Big Ben 'was September 11 target'
LONDON, England -- Suicide hijackers intended to target London's Big Ben on September 11, according to a British terrorism expert.
A group of al Qaeda operatives were at Heathrow Airport waiting to take over a jet and crash it into the Houses of Parliament, according to author Rohan Gunaratna.
Gunaratna, a research fellow at the Centre for Study of Terrorism and Political Violence at St Andrews University in Scotland, told CNN the attack was thwarted when flights out of London were grounded following the U.S. attacks.
The plan was intended to show the international reach of al Qaeda, he said.
"The attack was thwarted as a result of the attacks in New York and Washington," he said.
"Planes were grounded at Heathrow Airport and the al Qaeda attack team that went to Heathrow could not get into a plane in order to mount this attack," he said.
"Fortunately because of the level of alertness, the attack against UK targets was prevented."

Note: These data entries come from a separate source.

/-! ### WAIT (R244) -/

/-- A WAIT reads its word again. -/
def dmaWaitSatisfiedEffect (n : StallId) (t : StreamId) (ecc : Ecc) (s : State) : State :=
  match (vget (s.stall n).streams t).chain with
  | some c => match c.phase with
    | .waiting _ => s.waitRead n t c ecc
    | _ => s
  | none => s

def execDmaWaitSatisfied (n : StallId) (x : StreamRead) (s : State) : Host.Outcome State Fault Refusal :=
  .next (dmaWaitSatisfiedEffect n x.t x.ecc s)

def waitTimeoutEffect (n : StallId) (t : StreamId) (s : State) : State :=
  match (vget (s.stall n).streams t).chain with
  | some c => match c.phase with
    | .waiting since =>
      let us := (dmaOf c.cur).len % 65536
      if us ≠ 0 ∧ ns (us * 1000 : Nat) ≤ s.now - since then s.endChain n t oWaitTimeout else s
    | _ => s
  | none => s

def execWaitTimeout (n : StallId) (t : StreamId) (s : State) : Host.Outcome State Fault Refusal :=
  .next (waitTimeoutEffect n t s)

/-! ### DMA_SEGMENT_COMPLETE (R244, R248, R238) -/

/-- The segment at byte off of a row: source and destination addresses and length. -/
def segment (d : DmaDesc) (row off : Nat) : Nat × Nat × Nat :=
  let dst := d.dst + row * d.dstPitch + off
  (d.src + row * d.srcPitch + off, dst, min (d.len - off) (2048 - dst % 2048))

/-- After a segment is written: the next one, the next row, or the next descriptor. -/
def State.segmentDone (s : State) (n : StallId) (t : StreamId) (d : DmaDesc) (row off len : Nat) : State :=
  let s1 := s.modStream n t fun y => { y with preempt := none }
  let expired := match (vget (s.stall n).streams t).chain with | some c => c.expired | none => false
  if expired then s1.endChain n t oPartial
  else if off + len < d.len then s1.setPhase n t (.moving row (off + len))
  else if row + 1 < d.rows then s1.setPhase n t (.moving (row + 1) 0)
  else s1.descDone n t

/-- The staging slots that a stream can hold: its own reserve, and the slots that no stream reserves (R248). -/
def Stall.stageLimit (x : Stall) (t : StreamId) : Nat :=
  (vget x.dmaResv t).toNat + (128 - ((vlist x.dmaResv).map (·.toNat)).sum)

/-- The data of the segment in progress is present, in slots that its stream can hold: it is written, or the chain ends with what went
wrong. -/
def dmaSegmentCompleteEffect (n : StallId) (t : StreamId) (ecc : Ecc) (s : State) : State :=
  match (vget (s.stall n).streams t).chain with
  | none => s
  | some c =>
    match c.phase with
    | .moving row off =>
      let d := dmaOf c.cur
      let g := segment d row off
      if d.op = 0 ∧ (s.stall n).stageLimit t < ceilDiv g.2.2 256 then s
      else
        let r := if d.op = 0 then s.chainReadEcc n c g.1 g.2.2 ecc
          else (.ok ((List.range (g.2.2 / 8)).flatMap fun _ => natLE 8 d.src), s)
        match r.1 with
        | .error e => r.2.endChain n t e
        | .ok bs =>
          let w := r.2.chainWrite n c g.2.1 bs
          match w.1 with
          | some e => w.2.endChain n t e
          | none => w.2.segmentDone n t d row off g.2.2
    | _ => s

def execDmaSegmentComplete (n : StallId) (t : StreamId) (ecc : Ecc) (s : State) : Host.Outcome State Fault Refusal :=
  .next (dmaSegmentCompleteEffect n t ecc s)

/-! ### CHAIN_BUDGET_EXPIRY (R242) -/

def chainBudgetExpiryEffect (n : StallId) (t : StreamId) (s : State) : State :=
  match (vget (s.stall n).streams t).chain with
  | none => s
  | some c =>
    match c.origin with
    | .armed => s
    | .command r =>
      let b := (descOf r.desc).budget
      if b ≠ 0 ∧ ns (b * 1000 : Nat) ≤ s.now - c.started then s.expireChain n t else s

def execChainBudgetExpiry (n : StallId) (t : StreamId) (s : State) : Host.Outcome State Fault Refusal :=
  .next (chainBudgetExpiryEffect n t s)

/-! ### Armed chains (R247) -/

/-- The image in a stream's arm window; one with LAST = 0 and NEXT = 0 ends after itself. -/
def Stall.armImage (x : Stall) (t : StreamId) : List Byte :=
  let bs := (List.range 8).flatMap fun i => natLE 4 (x.armWin.toArray.getD (8 * t.val + i) 0).toNat
  if (dmaOf bs).next = 0 then setBytes bs 0 [bs.getD 0 0 ||| 0x20] else bs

He said the alleged attacker, who was arrested in India, had attended flying schools in Britain, Australia and the U.S., and received money from al Qaeda-connected sources.

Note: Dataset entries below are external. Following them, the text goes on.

/-- A path is promoted, by the host or automatically. -/
def State.promote (s : State) (c : CellId) (p : PathKind) (byHost : Bool) : State :=
  let k := (s.frameTiming c).slotAt s.now
  let s1 := (s.modPath c p fun _ => PathState.reset).cellAdd c .promotions 1
  (s1.raise 0x0C03 (evtSource 2 c.val) (s1.pathPayload c p k [BitVec.ofNat 8 (bitNat byHost)])).mirrorPath c p false

/-- A disagreement slot noted with the stall of the rejected output, within the last 64 slots counting slot k. -/
def noteDisagree (k : Int) (n : StallId) (l : List (Int × List StallId)) : List (Int × List StallId) :=
  let l1 := l.filter fun e => decide (k - 64 < e.1)
  if l1.any fun e => e.1 == k then
    l1.map fun e => if e.1 = k ∧ e.2.contains n = false then (e.1, e.2 ++ [n]) else e
  else (k, [n]) :: l1

/-- A rejection with cause 32 or 33 of a learned output of a stall that is not suspect (R345-R347). -/
def State.disagree (s : State) (b : JudgedBlock) : State :=
  let c := b.ref.cell
  let k := s.procSlot b
  let x := s.path c b.path
  let fresh := !(x.disagree.any fun e => e.1 == k)
  let l := noteDisagree k b.stall x.disagree
  let s1 := s.cellAdd c .disagreeSlots (bitNat fresh)
  if 3 ≤ (l.filter fun e => e.2.contains b.stall).length then
    let s2 := s1.modPath c b.path fun x => { x with disagree := l.filter fun e => !e.2.contains b.stall }
    (s2.modStall b.stall fun y => { y with suspect := true }).goldenAtOnce b.stall
  else
    let s2 := s1.modPath c b.path fun x => { x with disagree := l }
    if 4 ≤ l.length ∧ x.demoted = false then s2.demote c b.path k else s2

/-! ### The verdict port (R336, R337) -/

/-- The verdict word at an address; Weighhouse reads Plain without firewall checks (R335). -/
def State.verdictWord (s : State) (a : Word) : Nat := memNat s.mem a.toNat 8

/-- A block has been judged. -/
def State.judged (s : State) (a : Word) : Bool := bitOf (s.verdictWord a) 31

def verdictBits (rejected : Bool) (test cause : Nat) : Nat :=
  2 ^ 31 + bitNat rejected * 2 ^ 30 + test % 256 * 256 + cause % 256

def State.writeVerdict (s : State) (b : JudgedBlock) (rejected : Bool) (test cause : Nat) : State :=
  s.qmWrite b.verdictAddr.toNat (natLE 8 (verdictBits rejected test cause))

/-- An LLR block of the learned estimate of a user in an air slot has been judged. Once every block of the user's units has been, the
verdict on the estimate is decided, and its word is written: accepted when none was rejected with cause 32 or 33 (R341). -/
def State.noteEstimate (s : State) (b : JudgedBlock) (ok : Bool) : State :=
  if b.learned = false then s
  else
    let s1 := s.modBlock b.ref fun x => { x with estimate := some (x.estimate.getD ok) }
    match s1.ulSlot b.ref.cell b.ref.air, s1.ulUnit b.ref with
    | some u, some x =>
      let l := (u.units.filter fun y => y.rnti == x.rnti).flatMap (·.blocks)
      if (l.all fun y => y.estimate.isSome) ∧ b.estimateAddr ≠ 0 then
        s1.qmWrite b.estimateAddr.toNat (natLE 8 (verdictBits (l.any fun y => y.estimate == some false) 0 0))
      else s1
    | _, _ => s1

/-- The input is an LLR block. -/
def isLlr : VerdictInput → Bool
  | .llr .. => true
  | _ => false

/-- An accepted output: an LLR block may be decoded, a decoded block is final, a downlink output is let into its launch list, and
the scheduler's output is written to the grant book (R29), let into the launch list with its C-plane sections, and mirrored
(R366). -/
def State.acceptOutput (s : State) (b : JudgedBlock) (v : VerdictInput) : State :=
  let s1 := s.writeVerdict b false 0 0
  let s2 := if (b.dlAlloc.isSome ∨ b.path = .scheduler) ∧ b.acceptAddr ≠ 0 then s1.qmWrite b.acceptAddr.toNat (natLE 8 (2 ^ 31)) else s1
  match v with
  | .llr .. => (s2.modBlock b.ref fun x => { x with classical := some (!b.learned) }).noteEstimate b true
  | .sched _ _ _ _ _ _ _ _ _ _ _ _ _ out =>
    (s2.writeBook b.ref.cell (s2.procSlot b) out).mirror (4 :: slotPayload b.ref.cell b.ref.air)
  | .decoded .. | .uci .. =>
    match (s2.ulBlock b.ref).bind (·.waiting) with
    | some w => s2.blockAccepted b.ref w.1
    | none => s2
  | _ => s2

/-- A rejected output: its word, and its recomputation at a cost. -/
def State.rejectVerdict (s : State) (b : JudgedBlock) (cause test cost : Nat) : State :=
  (s.writeVerdict b true test cause).rejectOutput b (BitVec.ofNat 8 cause) (BitVec.ofNat 8 test) cost

/-- A learned output of the path in a plan released more than 2 slots after the demotion (R346). -/
def State.afterDemotion (s : State) (b : JudgedBlock) : Bool :=
  let x := s.path b.ref.cell b.path
  x.demoted && match x.demotedAt with
    | some k => decide (k + 2 < s.procSlot b)
    | none => false

/-- PLAUSIBILITY_VERDICT (R339-R347): a block is judged once. -/
def plausibilityVerdictEffect (b : JudgedBlock) (v : VerdictInput) (s : State) : State :=
  let done (t : State) : State := State.settle s t
  let llr (ok : Bool) (t : State) : State := if isLlr v then t.noteEstimate b ok else t
  if s.wh.ready = false ∨ s.judged b.verdictAddr = true then s
  else if b.fault then done (llr true (s.rejectVerdict b 36 0 (s.classicalAc b)))
  else if b.learned && s.afterDemotion b then done (llr true (s.rejectVerdict b 37 0 (s.classicalAc b)))
  else if b.learned && (s.stall b.stall).suspect then done (llr true (s.rejectVerdict b 36 0 (s.classicalAc b)))
  else if s.waitsShadow b v then s
  else
    let c := b.ref.cell
    let v := s.shadowed b v
    let s1 := match v with
      | .llr _ _ _ _ (some _) => s.cellAdd c .shadowSamples 1
      | _ => s
    match (s.judgedCell b).judge (s.powers b) v with
    | none => done (s1.acceptOutput b v)
    | some t =>
      let shadow := t == 13 || t == 14
      let s2 := s1.cellAdd c (if shadow then .shadowDisagreeBlocks else .verdictRejectBlocks) 1
      let s3 := s2.rejectVerdict b (if shadow then 33 else 32) t (if shadow then s.decodeOnlyAc b else s.classicalAc b)
      let s4 := llr false s3
      done (if b.learned then s4.disagree b else s4)

def execPlausibilityVerdict (b : JudgedBlock) (v : VerdictInput) (s : State) : Host.Outcome State Fault Refusal :=
  .next (plausibilityVerdictEffect b v s)

/-- The instant, in ns, of a completion record: its START and DURATION_NS (Table 09-6), where it has been written; Weighhouse reads it
without firewall checks (R335). -/
def State.recordEnd (s : State) (a : Word) : Option Int :=
  let b := memRead s.mem a.toNat 32
  if a ≠ 0 ∧ (b.getD 3 0).getLsbD 7 then
    some ((bytesNat b 12 6 * 1000000000 + bytesNat b 18 4 + bytesNat b 24 4 : Nat) : Int)
  else none

/-- The later of the two moments of R338: the completion of the command that produced the block, and for a shadow-sampled block whose
sample has not been withdrawn the completion of its shadow; none while one of them is still to come. -/
def State.verdictFrom (s : State) (b : JudgedBlock) : Option Int :=
  let shadow := b.shadowRecord != 0 && s.shadowCounts b
  match s.recordEnd b.record, (if shadow then s.recordEnd b.shadowRecord else some 0) with
  | some t, some u => some (max t u)
  | _, _ => none

/-- 4 µs have passed without a verdict (R338). -/
def verdictTimeoutEffect (b : JudgedBlock) (s : State) : State :=
  let due := (s.verdictFrom b).any fun t => decide (t + 4000 ≤ s.nowNs)
  if s.wh.ready = false ∨ s.judged b.verdictAddr = true ∨ due = false then s
  else
    let t := (s.tdc .tdcBudget b.ref.cell 1).rejectVerdict b 35 15 (s.classicalAc b)
    State.settle s (if b.path = .receiver then t.noteEstimate b true else t)

def execVerdictTimeout (b : JudgedBlock) (s : State) : Host.Outcome State Fault Refusal := .next (verdictTimeoutEffect b s)

/-- The close of the detection window of an uplink block: 70 % of S into its processing slot (Table 01-2). -/
def State.detectionClose (s : State) (b : JudgedBlock) : Int :=
  (s.frameTiming b.ref.cell).start (s.procSlot b) + pctOf (s.slotLen b.ref.cell) 700

/-- The shadow LLRs of a sample are not there when the detection window closes: the sample is withdrawn, once (R343). -/
def shadowWithdrawEffect (b : JudgedBlock) (s : State) : State :=
  if s.shadowCounts b ∧ s.judged b.verdictAddr = false ∧ s.reached (s.detectionClose b) ∧ s.recordEnd b.shadowRecord = none then ((s.modBlock b.ref fun x => { x with withdrawn := true }).cellAdd b.ref.cell .shadowLate 1).tdc .tdcSched b.ref.cell 1 else s

def execShadowWithdraw (b : JudgedBlock) (s : State) : Host.Outcome State Fault Refusal := .next (shadowWithdrawEffect b s)

/-! ### Re-promotion (R348, R354) -/

/-- The path may be promoted without the host. -/
def State.autoPath (s : State) (c : CellId) (p : PathKind) : Bool :=
  (s.path c p).demoted && !(s.path c p).held && (s.cell c).get .autoRepromote == 1

/-- A slot of the demoted path has been judged against the classical output: clean, or not; a slot without a sample counts for
nothing. -/
def autoRepromoteEffect (c : CellId) (p : PathKind) (sampled clean : Bool) (s : State) : State :=
  if s.autoPath c p ∧ sampled = true then s.modPath c p fun x => { x with clean := if clean then x.clean + 1 else 0 } else s

def execAutoRepromote (c : CellId) (p : PathKind) (sampled clean : Bool) (s : State) : Host.Outcome State Fault Refusal :=
  .next (autoRepromoteEffect c p sampled clean s)

/-- The golden set of a cell's bundle has run: under a candidate's weights, which plans hold from the next that Hall builds (R34), or for a path with 1 024 clean slots (R348). -/
def goldenSetResultEffect (c : CellId) (p : PathKind) (candidate pass : Bool) (s : State) : State :=
  if candidate then
    let a := (s.cell c).adapt
    if pass ∧ a.candidate ≠ [] then
      (s.modCell c fun x => { x with changes := x.keepUntil (s.procNow c), adapt := { x.adapt with promoted := some a.candidate } }).mirror
        ([3, BitVec.ofNat 8 c.val] ++ weightBytes a.candidate)
    else s
  else if s.autoPath c p ∧ 1024 ≤ (s.path c p).clean then
    if pass then s.promote c p false else s.modPath c p fun x => { x with clean := 0 }
  else s

def execGoldenSetResult (c : CellId) (p : PathKind) (candidate pass : Bool) (s : State) : Host.Outcome State Fault Refusal :=
  .next (goldenSetResultEffect c p candidate pass s)

/-! ### Mailbox commands -/

def pathItems (id : Nat) (v : List Byte) : Option Bool :=
  if id = 1 then some (targetCell v) else if id = 2 then some (inRange 0 2 v) else none

/-- The cell and path of LEARNED_PROMOTE and LEARNED_DEMOTE. -/
def pathOf (l : List MItem) : Option (CellId × PathKind) :=
  match itemsCell l, itemNum l 2 with
  | some c, some 0 => some (c, .receiver)
  | some c, some 1 => some (c, .precoder)
  | some c, some _ => some (c, .scheduler)
  | _, _ => none

/-- LEARNED_PROMOTE: a demoted path is promoted at once; AUTO_REPROMOTE acts on it again. -/
def learnedPromoteEffect (m : MboxId) (s : State) : State :=
  s.mbNow m 0x28 pathItems fun l s =>
    match pathOf l with
    | none => Reply.bad s stBadArg 16
    | some (c, p) =>
      if (s.path c p).demoted then Reply.ok (s.promote c p true)
      else Reply.ok (s.modPath c p fun x => { x with held := false })

def execLearnedPromote (m : MboxId) (s : State) : Host.Outcome State Fault Refusal := .next (learnedPromoteEffect m s)

/-- LEARNED_DEMOTE: the path is demoted at once and stays so until the host promotes it. -/
def learnedDemoteEffect (m : MboxId) (s : State) : State :=
  s.mbNow m 0x29 pathItems fun l s =>
    match pathOf l with
    | none => Reply.bad s stBadArg 16
    | some (c, p) =>
      let s1 := s.modPath c p fun x => { x with held := true }
      Reply.ok (if (s.path c p).demoted then s1 else s1.demote c p ((s.frameTiming c).slotAt s.now))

"In terms of who recruited him, how he was recruited, where he was sent for training, it very clearly demonstrates that he was an al Qaeda member and this was his intention."
Gunaratna, author of "Inside al Qaeda," said he studied intelligence documents and had access to serving and former members of Osama bin Laden's terror network when writing the book.
He said his study revealed that al Qaeda had a "lose and learn" doctrine.